Дальнейшая степень развития не уничтожает предыдущую. Конечно, образованный человек, стоящий на высшей степени развития, по возможной мере наполняется содержанием общим, но он вздрогнет и у него горячо забьется сердце, только запойте перед ним его родную песню. — О, прочь же, жалкая гнилая мысль о космополитизме; там, где близорукий ум и мертвое сердце, — только там ей место. Есть период, в который национальный патриотизм имеет свою действительность и после которого он уже анахронизм; но мысль о космополитизме никогда не могла и не может дать себе действительности. Смешон также страх национального патриотизма, когда уже миновалась его пора, что народ, наполняясь просвещением, потеряет свою народную характеристику; это все равно, если бы стали бояться за человека, что он, учась и принимая в себя общее образование чуждых стран, потеряет свою индивидуальность, но органическая жизнь в том-то и состоит, что она все в себя принимаемое извне в свое претворяет. Напротив, естественно, что чем более народ наполняется через индивидуумов общим содержанием, тем истиннее, тем просветленнее становится народность: потому что тогда возвышается народ и вместе с ним возвышается и его народность. Вечная истина гонит остающийся сумрак, гонит тени национальности и космополитизма и водворяет свое, ясное, царство, отдавая каждому необходимому проявлению жизни истинное значение, возвращая ему похищенные права и защищая его от ложных нападок отвлеченной односторонности. Тогда-то народность получает свое настоящее значение {}. Об такой-то народности говорим мы, и такую-то народность признаем мы необходимым условием истинно человеческой жизни.
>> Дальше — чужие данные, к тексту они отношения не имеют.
/-- Check 5 of an inline command (R415, R419, R425, R426). -/
def inlineOk (s : State) (opcode : Nat) (c : Call) : Bool :=
  let p := c.params
  match opcode with
  | 0x0102 | 0x0103 => decide (c.par 0 1 ≤ 11) && onlyBytes p [(0, 1)]
  | 0x0201 => decide (c.par 0 1 ≤ 1) && onlyBytes p [(0, 1), (8, 16)] && (c.par 0 1 == 1 || decide (c.par 8 8 + c.par 16 8 ≤ 4 * gib))
  | 0x0202 => onlyBytes p [(0, 1)] && (s.image c.pid (c.par 0 1)).isSome
  | 0x0302 => s.owns c (c.par 0 2) && onlyBytes p [(0, 2)]
  | 0x0303 => s.owns c (c.par 0 2) && onlyBytes p [(0, 2), (8, 12), (24, 8)] && decide (c.par 24 8 < 2 ^ 48)
  | 0x0304 => s.owns c (c.par 0 2) && onlyBytes p [(0, 2), (8, 8)] && (decide (c.par 8 8 < 2 ^ 48) || c.par 8 8 == 2 ^ 64 - 1)
  | 0x0401 => s.owns c (c.par 0 2) && onlyBytes p [(0, 3)] && decide (c.par 2 1 ≤ 1)
  | 0x0402 => s.owns c (c.par 0 2) && s.owns c (c.par 8 2) && onlyBytes p [(0, 3), (4, 6)] && decide (c.par 2 1 ≤ 1)
  | 0x0403 => s.owns c (c.par 0 2) && onlyBytes p [(0, 3), (4, 4)] && decide (c.par 2 1 ≤ 1)
  | 0x0502 => s.ownsRequests c (c.par 0 2) && s.ownsEntry c (c.par 0 2) (c.par 4 4) && onlyBytes p [(0, 2), (4, 4)]
  | 0x0503 => s.ownsRequests c (c.par 0 2) && s.ownsEntry c (c.par 0 2) (c.par 4 4) && onlyBytes p [(0, 2), (4, 8)]
  | 0x0505 | 0x0506 => s.ownsServing c (c.par 0 2) && onlyBytes p [(0, 2), (8, 8)] && decide (c.par 8 8 < 2 ^ 48)
  | 0x0601 => s.ownsServing c (c.par 0 2) && onlyBytes p [(0, 3), (8, 8)] && decide (1 ≤ c.par 2 1)
  | 0x0602 => s.ownsServing c (c.par 0 2) && onlyBytes p [(0, 3), (4, 2)] && decide (1 ≤ c.par 2 1)
  | 0x0701 => decide (c.par 0 2 < 4096) && decide (c.par 2 1 < 32) && decide (c.par 3 1 < 4) && onlyBytes p [(0, 4), (8, 16)]
      && decide (c.par 8 8 < 2 ^ 48) && decide (c.par 16 4 < 2 ^ 24) && decide (c.par 20 4 < 2 ^ 24)
  | 0x0801 => decide (c.par 0 1 ≤ 3) && decide (c.par 1 1 ≤ 1) && decide (c.par 2 2 < 1024) && onlyBytes p [(0, 4), (8, 4)]
      && c.par 8 4 % 32 == 0 && decide (c.par 8 4 + 1536 ≤ areaBytes)
  | 0x0803 => decide (c.par 8 1 ≤ 3) && decide (c.par 9 1 ≤ 2) && onlyBytes p [(0, 10)]
  | 0x0901 => decide (c.par 0 1 ≤ 12) && onlyBytes p [(0, 1), (2, 18)] && c.par 12 4 % 32 == 0
      && decide (c.par 12 4 + c.par 16 4 ≤ areaBytes)
      && (if c.par 0 1 = 8 ∨ c.par 0 1 = 9 ∨ c.par 0 1 = 12 then
            (if c.win = 0 then decide (c.par 2 2 < 4096) && (s.job (c.par 2 2)).isSome else s.owns c (c.par 2 2))
          else c.par 0 1 != 6 || c.win != 0 || decide (c.par 2 1 ≤ 11))
  | 0x0902 => onlyBytes p [(0, 1), (4, 4)]
  | 0x0A01 => onlyBytes p [(0, 36)] && c.par 32 4 % 32 == 0
      && decide (c.par 32 4 + 320 + 1024 * (quotedParts s c).length ≤ areaBytes)
  | _ => decide (c.par 0 1 ≤ 1) && onlyBytes p [(0, 1)]

/-- Check 5 (R415): the parameters. -/
def paramsOk (s : State) (opcode : Nat) (c : Call) (b : List Byte) : Bool :=
  match opcode with
  | 0x0101 | 0x0104 => partBlockOk s.variantB b
  | 0x0301 => jobBlockOk s c b
  | 0x0305 => replayBlockOk s c b
  | 0x0501 => admissionOk s c b
  | 0x0504 =>
    let f := c.fields b
    s.ownsRequests c (leAt f 0 2) && s.ownsEntry c (leAt f 0 2) (leAt f 4 4)
      && (if c.indirect then
            let n := leAt b 8 4
            allZero (slice b 2 2) && allZero (slice b 12 20) && decide (32 + 4 * n ≤ b.length)
              && (match s.job (leAt b 0 2) with | some j => tokensOk (s.vocab j) b 32 n | none => false)
          else onlyBytes c.params [(0, 2), (4, 4)])
  | 0x0802 =>
    let n := leAt b 2 2
    decide (leAt b 0 2 + n ≤ 1024) && decide (1 ≤ n) && allZero (slice b 4 28) && decide (32 + 4 * n ≤ b.length)
      && (List.range n).all (fun i =>
        let w := leAt b (32 + 4 * i) 4
        clear w 29 22 && clear w 17 12)
  | 0x0A02 => keyBlockOk c b
  | _ => inlineOk s opcode c

/-- A refusal of a packet (R415, R416): its stamp is the collection boundary. -/
def refusal (at_ status : Nat) : Reply := { status := status, stamp := at_ }

/-- The checks that stand before those of R415: FAILED (R387), the service state (R439), a quiesced module (R454). -/
def overrides (s : State) (opcode : Nat) : Option Nat :=
  let spared := opcode == 0x0901 || opcode == 0x0A01 || opcode == 0x0B01
  if spared then none
  else if s.failed || s.start.stage == .service then some stDeviceFault
  else if s.quiesce == .done then some stDenied
  else none

/-- Checks 1 to 5 of R415 in order, on a packet collected at the clock's boundary: the status of the first that fails. -/
def firstCheck (s : State) (opcode : Nat) (c : Call) (b : List Byte) : Option Nat :=
  match overrides s opcode with
  | some st => some st
  | none =>
    if c.partition ≠ (if c.win = 0 then 0xFF else c.pid) then some stDenied
    else
      match catRow opcode with
      | none => some stBadOpcode
      | some row =>
        let head := headerOk opcode c row
        let keyOk := opcode != 0x0A02
          || (if c.win = 0 then (keyWindows (leAt b 0 1)).1 else (keyWindows (leAt b 0 1)).2)
        if !(if c.win = 0 then row.op else row.part) || !keyOk then some stDenied
        else if !head then some stBadParam
        else if !paramsOk s opcode c b then some stBadParam
        else none

end Sys2Proof.Machine
end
Если Франция выражает собою определение особенности, то Германия есть представительница единичности. В этом последнем определении является высшая сфера деятельности духа: Искусство, Религия и Философия дома в Германии; но так как единичность есть собственно значение Германии, то эта единичность помешала народу немецкому принять единую внешнюю государственную форму и разбила его на мелкие части. Гражданство высшей сферы духа соединяет немцев. С благоговением взирают народы на эту представительницу высшего сознания человечества в высших областях духа и благо, наделяющее дарами своими все народы, в средине которых как бы нарочно поставлена. Но это уже не входит в состав статьи нашей, и потому Остановимся и возвратимся к нашему предмету.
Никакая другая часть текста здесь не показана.